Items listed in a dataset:

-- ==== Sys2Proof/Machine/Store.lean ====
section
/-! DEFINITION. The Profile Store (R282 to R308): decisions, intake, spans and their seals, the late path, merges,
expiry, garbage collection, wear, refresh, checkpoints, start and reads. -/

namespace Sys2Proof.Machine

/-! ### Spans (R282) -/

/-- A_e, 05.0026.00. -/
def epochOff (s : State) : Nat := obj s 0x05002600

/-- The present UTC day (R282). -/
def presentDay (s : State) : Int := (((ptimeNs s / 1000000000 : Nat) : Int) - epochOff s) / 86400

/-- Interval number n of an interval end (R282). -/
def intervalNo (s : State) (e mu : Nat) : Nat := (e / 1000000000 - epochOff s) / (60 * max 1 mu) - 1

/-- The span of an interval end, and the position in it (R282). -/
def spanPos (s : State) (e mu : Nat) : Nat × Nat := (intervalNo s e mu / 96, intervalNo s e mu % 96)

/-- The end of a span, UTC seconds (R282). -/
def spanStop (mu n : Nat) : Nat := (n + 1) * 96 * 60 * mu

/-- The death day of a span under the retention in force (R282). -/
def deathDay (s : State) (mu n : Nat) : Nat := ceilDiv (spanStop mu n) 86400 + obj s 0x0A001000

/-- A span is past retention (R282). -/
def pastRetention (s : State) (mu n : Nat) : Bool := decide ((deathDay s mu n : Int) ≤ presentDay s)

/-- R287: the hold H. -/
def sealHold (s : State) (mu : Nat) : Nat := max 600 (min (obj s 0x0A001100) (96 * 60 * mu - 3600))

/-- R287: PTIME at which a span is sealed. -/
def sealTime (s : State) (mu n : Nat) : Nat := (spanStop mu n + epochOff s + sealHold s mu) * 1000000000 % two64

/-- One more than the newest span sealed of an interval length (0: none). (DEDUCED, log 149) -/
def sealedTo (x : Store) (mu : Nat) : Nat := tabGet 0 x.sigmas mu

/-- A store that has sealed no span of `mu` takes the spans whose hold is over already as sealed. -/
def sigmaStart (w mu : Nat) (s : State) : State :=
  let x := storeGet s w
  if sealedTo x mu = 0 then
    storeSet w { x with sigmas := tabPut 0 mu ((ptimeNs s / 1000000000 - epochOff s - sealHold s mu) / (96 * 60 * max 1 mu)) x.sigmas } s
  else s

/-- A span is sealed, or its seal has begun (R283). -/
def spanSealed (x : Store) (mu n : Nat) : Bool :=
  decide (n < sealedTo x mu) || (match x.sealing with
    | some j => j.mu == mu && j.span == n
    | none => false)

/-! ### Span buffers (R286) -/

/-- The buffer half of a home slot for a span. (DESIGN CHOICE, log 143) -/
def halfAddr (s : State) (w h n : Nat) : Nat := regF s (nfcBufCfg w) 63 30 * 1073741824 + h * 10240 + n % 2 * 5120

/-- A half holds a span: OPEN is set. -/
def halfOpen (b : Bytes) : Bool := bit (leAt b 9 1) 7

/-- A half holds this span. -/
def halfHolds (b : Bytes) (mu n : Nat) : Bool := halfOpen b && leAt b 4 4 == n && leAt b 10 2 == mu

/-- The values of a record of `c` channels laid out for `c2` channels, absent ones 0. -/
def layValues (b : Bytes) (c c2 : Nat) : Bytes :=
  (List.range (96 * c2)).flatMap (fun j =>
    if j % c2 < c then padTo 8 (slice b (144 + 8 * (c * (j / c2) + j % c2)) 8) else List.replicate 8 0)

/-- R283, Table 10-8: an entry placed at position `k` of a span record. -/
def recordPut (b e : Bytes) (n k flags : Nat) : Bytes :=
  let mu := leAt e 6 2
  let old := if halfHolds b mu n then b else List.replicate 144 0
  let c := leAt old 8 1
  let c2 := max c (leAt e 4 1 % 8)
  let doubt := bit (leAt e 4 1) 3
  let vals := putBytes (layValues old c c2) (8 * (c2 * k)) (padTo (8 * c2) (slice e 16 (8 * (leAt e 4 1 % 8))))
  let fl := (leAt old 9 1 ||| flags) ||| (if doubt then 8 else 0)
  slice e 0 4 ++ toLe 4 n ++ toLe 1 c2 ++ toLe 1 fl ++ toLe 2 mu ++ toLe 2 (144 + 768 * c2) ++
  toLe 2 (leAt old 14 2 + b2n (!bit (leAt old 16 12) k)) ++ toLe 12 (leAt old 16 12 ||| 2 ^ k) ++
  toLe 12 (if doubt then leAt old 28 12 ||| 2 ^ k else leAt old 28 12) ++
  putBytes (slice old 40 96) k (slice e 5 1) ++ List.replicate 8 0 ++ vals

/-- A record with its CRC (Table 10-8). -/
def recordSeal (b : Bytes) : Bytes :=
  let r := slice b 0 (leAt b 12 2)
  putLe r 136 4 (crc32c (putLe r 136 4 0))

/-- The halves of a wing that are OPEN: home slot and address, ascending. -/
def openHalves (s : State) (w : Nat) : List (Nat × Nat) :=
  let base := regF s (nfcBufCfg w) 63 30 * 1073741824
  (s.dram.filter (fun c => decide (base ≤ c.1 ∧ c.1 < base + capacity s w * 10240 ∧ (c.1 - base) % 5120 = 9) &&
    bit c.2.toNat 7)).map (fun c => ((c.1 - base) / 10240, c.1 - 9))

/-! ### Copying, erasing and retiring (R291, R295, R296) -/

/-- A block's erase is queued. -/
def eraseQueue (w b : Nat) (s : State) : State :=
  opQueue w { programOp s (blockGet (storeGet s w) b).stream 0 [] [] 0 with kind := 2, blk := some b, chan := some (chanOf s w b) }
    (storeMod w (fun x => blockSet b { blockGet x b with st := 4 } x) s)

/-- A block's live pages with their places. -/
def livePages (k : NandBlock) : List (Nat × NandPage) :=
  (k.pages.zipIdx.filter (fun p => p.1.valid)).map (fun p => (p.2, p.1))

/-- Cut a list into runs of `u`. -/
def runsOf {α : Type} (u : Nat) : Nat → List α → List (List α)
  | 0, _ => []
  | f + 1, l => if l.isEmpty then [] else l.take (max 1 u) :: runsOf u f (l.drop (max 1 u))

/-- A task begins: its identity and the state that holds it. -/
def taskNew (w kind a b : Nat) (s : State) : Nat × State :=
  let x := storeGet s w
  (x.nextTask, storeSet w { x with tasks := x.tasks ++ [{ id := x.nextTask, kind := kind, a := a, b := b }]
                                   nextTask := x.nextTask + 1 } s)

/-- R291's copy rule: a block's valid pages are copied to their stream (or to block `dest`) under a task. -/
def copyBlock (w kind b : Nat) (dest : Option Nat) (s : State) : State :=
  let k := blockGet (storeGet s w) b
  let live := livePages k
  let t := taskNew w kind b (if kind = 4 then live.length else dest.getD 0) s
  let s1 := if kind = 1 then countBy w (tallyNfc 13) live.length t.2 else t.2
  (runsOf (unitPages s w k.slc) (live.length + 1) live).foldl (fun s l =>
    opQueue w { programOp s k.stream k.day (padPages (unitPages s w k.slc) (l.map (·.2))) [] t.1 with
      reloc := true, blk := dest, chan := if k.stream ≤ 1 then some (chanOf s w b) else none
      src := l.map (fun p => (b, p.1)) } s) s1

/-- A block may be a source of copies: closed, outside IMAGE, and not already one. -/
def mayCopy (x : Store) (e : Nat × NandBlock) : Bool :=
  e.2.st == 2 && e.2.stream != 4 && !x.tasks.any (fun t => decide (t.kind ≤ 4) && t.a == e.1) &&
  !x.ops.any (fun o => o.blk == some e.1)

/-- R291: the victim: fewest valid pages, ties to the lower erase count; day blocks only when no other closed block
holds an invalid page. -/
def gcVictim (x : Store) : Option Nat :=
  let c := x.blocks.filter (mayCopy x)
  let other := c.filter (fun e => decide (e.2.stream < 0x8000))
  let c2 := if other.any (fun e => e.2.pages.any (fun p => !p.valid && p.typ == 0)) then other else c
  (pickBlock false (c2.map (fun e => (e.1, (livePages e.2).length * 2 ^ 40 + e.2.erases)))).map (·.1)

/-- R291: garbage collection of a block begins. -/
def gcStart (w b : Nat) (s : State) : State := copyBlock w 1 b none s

■ **THE TASK**
Set down exactly the lines beginning at the one that holds "already one. -/" and ending with the last line of the data.

■ **YOUR SOLUTION**
/-- A block may be a source of copies: closed, outside IMAGE, and not already one. -/
def mayCopy (x : Store) (e : Nat × NandBlock) : Bool :=
  e.2.st == 2 && e.2.stream != 4 && !x.tasks.any (fun t => decide (t.kind ≤ 4) && t.a == e.1) &&
  !x.ops.any (fun o => o.blk == some e.1)

/-- R291: the victim: fewest valid pages, ties to the lower erase count; day blocks only when no other closed block
holds an invalid page. -/
def gcVictim (x : Store) : Option Nat :=
  let c := x.blocks.filter (mayCopy x)
  let other := c.filter (fun e => decide (e.2.stream < 0x8000))
  let c2 := if other.any (fun e => e.2.pages.any (fun p => !p.valid && p.typ == 0)) then other else c
  (pickBlock false (c2.map (fun e => (e.1, (livePages e.2).length * 2 ^ 40 + e.2.erases)))).map (·.1)

/-- R291: garbage collection of a block begins. -/
def gcStart (w b : Nat) (s : State) : State := copyBlock w 1 b none s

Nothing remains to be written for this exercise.